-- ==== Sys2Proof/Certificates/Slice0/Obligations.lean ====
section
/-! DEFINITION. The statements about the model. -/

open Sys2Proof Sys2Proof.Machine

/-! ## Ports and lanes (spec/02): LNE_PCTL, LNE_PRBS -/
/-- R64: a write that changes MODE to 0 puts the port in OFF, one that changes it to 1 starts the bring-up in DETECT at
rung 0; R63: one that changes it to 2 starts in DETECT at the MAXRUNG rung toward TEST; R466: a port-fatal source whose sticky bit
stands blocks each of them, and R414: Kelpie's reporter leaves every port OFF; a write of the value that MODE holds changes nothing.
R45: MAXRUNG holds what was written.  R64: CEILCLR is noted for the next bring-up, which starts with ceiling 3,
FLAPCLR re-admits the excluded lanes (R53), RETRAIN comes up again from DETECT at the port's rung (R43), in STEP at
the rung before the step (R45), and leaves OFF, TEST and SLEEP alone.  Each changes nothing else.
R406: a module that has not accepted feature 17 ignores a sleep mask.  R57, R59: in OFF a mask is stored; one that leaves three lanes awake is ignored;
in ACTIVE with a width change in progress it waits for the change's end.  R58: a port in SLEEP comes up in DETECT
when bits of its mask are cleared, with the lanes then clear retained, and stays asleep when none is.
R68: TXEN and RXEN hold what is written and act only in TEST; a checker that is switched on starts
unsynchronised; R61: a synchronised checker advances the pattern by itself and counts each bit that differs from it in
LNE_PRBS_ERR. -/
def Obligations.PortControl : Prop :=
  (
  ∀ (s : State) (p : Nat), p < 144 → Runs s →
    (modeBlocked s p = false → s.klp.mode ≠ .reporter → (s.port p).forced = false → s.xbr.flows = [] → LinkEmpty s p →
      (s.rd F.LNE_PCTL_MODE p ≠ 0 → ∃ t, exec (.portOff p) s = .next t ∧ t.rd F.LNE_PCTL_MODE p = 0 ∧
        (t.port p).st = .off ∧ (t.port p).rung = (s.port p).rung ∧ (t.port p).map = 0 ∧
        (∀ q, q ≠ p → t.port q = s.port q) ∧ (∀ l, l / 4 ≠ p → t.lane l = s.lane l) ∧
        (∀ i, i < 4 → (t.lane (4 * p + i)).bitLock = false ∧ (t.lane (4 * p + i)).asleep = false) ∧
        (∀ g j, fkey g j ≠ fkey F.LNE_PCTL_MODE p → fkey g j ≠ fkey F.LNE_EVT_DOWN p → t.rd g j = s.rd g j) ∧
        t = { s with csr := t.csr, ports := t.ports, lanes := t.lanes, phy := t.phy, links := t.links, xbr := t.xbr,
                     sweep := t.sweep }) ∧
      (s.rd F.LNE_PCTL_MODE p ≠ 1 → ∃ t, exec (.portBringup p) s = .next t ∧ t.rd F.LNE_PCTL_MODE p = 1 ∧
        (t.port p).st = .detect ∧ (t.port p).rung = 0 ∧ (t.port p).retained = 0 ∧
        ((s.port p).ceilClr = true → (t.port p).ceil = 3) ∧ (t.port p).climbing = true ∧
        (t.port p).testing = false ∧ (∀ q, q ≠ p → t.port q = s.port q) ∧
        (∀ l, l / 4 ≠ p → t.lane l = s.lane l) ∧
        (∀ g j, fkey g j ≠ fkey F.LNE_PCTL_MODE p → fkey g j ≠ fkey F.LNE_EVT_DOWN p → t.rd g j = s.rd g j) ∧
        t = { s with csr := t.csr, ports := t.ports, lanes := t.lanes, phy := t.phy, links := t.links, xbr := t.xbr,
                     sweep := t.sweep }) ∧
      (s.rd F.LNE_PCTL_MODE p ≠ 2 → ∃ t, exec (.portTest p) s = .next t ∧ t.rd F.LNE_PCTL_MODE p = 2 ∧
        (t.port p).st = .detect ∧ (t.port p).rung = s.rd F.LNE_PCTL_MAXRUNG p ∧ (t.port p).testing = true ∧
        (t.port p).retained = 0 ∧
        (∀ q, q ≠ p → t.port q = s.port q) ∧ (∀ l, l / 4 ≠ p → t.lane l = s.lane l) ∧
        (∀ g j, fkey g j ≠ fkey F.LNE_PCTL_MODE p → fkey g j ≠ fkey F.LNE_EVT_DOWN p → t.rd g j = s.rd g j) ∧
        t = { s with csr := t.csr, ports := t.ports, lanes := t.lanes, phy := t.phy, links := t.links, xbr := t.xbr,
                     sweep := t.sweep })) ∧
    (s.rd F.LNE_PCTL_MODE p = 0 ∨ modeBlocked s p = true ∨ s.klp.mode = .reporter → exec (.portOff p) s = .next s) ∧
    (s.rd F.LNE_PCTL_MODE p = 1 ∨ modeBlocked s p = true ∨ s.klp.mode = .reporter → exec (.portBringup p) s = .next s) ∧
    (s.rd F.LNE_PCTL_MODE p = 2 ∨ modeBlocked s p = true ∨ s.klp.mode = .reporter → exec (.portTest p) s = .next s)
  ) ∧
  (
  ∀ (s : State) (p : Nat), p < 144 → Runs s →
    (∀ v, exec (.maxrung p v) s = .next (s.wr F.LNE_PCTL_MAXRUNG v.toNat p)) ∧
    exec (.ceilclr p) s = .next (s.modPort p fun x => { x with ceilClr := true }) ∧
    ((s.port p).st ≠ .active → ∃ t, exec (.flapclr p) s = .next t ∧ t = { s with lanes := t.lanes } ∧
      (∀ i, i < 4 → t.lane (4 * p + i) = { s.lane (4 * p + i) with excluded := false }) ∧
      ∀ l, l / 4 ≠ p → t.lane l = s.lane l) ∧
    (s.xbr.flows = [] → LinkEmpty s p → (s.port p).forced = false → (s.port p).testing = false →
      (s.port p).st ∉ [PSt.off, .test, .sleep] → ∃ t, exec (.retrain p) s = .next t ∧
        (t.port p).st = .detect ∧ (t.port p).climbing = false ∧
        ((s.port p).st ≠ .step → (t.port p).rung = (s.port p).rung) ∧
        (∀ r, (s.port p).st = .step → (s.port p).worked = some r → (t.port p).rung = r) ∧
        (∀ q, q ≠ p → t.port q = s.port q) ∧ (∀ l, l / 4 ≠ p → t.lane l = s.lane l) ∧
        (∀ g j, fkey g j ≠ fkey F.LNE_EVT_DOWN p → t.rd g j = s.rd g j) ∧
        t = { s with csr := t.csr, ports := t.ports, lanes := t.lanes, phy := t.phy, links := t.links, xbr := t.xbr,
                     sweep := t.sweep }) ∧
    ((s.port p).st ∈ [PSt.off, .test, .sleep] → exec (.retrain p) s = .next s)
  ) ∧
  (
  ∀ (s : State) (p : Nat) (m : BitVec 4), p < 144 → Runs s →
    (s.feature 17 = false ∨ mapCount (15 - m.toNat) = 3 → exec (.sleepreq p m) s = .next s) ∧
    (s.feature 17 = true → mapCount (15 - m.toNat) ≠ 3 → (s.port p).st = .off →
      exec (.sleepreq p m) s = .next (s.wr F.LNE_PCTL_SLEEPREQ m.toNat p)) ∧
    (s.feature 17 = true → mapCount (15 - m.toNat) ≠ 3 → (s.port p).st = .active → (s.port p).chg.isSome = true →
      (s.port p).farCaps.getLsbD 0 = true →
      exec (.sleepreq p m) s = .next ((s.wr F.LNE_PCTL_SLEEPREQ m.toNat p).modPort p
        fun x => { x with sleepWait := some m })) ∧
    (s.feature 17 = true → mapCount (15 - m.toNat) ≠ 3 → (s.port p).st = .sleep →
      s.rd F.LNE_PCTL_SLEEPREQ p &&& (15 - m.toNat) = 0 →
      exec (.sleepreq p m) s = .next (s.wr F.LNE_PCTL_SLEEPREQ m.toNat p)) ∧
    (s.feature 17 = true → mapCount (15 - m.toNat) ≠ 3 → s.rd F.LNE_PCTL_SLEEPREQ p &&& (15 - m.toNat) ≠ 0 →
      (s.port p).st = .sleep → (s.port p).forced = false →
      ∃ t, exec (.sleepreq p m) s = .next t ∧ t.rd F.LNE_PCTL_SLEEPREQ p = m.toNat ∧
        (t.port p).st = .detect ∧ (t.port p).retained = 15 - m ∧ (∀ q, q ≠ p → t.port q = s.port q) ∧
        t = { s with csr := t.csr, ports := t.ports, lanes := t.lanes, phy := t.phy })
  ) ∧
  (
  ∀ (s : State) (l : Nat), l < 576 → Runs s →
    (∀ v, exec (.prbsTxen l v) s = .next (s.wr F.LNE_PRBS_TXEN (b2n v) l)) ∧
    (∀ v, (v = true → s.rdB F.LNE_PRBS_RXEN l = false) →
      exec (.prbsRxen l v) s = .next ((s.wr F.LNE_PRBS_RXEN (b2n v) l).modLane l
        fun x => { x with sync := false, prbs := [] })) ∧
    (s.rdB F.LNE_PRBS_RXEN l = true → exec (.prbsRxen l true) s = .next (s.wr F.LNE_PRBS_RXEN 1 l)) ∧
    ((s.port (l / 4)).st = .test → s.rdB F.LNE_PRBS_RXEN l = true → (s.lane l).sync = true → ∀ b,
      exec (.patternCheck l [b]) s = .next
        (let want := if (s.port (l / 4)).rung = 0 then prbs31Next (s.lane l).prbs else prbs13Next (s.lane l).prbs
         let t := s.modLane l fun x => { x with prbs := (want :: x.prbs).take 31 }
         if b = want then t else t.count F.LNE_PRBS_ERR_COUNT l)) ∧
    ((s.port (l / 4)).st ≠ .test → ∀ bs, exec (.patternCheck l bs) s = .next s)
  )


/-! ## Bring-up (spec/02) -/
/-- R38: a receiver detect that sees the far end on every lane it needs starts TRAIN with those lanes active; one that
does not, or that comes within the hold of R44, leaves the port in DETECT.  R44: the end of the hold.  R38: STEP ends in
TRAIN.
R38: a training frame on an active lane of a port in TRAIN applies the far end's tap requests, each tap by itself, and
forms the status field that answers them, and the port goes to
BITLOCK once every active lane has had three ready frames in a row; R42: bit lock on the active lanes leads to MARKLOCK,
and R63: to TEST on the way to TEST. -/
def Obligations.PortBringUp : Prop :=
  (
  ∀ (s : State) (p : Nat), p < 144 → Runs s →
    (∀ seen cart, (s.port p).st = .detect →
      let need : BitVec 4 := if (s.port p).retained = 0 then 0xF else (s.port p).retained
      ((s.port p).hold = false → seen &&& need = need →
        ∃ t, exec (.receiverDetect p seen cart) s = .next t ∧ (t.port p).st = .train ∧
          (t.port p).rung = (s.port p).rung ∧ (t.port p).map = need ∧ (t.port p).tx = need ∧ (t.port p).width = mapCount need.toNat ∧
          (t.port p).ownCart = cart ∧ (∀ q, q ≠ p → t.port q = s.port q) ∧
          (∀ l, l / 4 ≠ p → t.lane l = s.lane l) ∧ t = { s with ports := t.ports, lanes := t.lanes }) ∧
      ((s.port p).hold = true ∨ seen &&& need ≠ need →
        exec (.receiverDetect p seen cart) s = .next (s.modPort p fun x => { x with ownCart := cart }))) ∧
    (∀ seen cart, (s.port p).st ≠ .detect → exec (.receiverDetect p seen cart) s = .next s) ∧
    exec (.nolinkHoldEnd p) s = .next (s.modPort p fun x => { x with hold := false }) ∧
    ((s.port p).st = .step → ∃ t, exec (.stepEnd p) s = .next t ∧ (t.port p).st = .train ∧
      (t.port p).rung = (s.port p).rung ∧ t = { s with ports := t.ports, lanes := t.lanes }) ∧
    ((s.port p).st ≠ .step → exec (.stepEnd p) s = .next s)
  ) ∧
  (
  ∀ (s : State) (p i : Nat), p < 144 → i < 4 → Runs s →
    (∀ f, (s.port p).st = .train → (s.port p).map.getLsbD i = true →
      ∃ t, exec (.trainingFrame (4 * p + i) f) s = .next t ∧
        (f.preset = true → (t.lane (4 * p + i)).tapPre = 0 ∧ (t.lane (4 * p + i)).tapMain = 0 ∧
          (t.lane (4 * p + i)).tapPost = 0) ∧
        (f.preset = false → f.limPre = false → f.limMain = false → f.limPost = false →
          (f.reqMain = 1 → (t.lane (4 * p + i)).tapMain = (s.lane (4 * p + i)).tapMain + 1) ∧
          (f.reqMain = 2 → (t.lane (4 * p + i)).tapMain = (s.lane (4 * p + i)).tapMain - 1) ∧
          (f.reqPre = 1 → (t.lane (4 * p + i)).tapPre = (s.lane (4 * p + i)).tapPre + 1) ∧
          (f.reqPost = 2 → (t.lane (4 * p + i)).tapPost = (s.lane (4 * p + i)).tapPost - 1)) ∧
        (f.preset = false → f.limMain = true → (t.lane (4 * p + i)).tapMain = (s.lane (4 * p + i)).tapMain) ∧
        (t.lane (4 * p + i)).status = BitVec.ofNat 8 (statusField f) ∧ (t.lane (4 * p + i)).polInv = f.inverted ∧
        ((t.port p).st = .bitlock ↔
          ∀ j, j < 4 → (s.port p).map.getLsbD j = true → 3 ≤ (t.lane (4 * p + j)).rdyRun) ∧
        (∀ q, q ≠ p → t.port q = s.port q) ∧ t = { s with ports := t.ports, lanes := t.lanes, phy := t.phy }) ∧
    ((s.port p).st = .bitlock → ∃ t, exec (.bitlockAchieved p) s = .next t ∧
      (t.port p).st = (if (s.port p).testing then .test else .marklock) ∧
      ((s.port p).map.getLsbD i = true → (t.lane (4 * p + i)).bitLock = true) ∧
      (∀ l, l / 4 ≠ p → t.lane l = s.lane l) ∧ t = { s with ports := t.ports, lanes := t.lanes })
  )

○ ○ ○ ○

- **Task**:
The lines holding the string "portOff" are what is needed from the material above.

- **Response for this exercise**:
      (s.rd F.LNE_PCTL_MODE p ≠ 0 → ∃ t, exec (.portOff p) s = .next t ∧ t.rd F.LNE_PCTL_MODE p = 0 ∧
    (s.rd F.LNE_PCTL_MODE p = 0 ∨ modeBlocked s p = true ∨ s.klp.mode = .reporter → exec (.portOff p) s = .next s) ∧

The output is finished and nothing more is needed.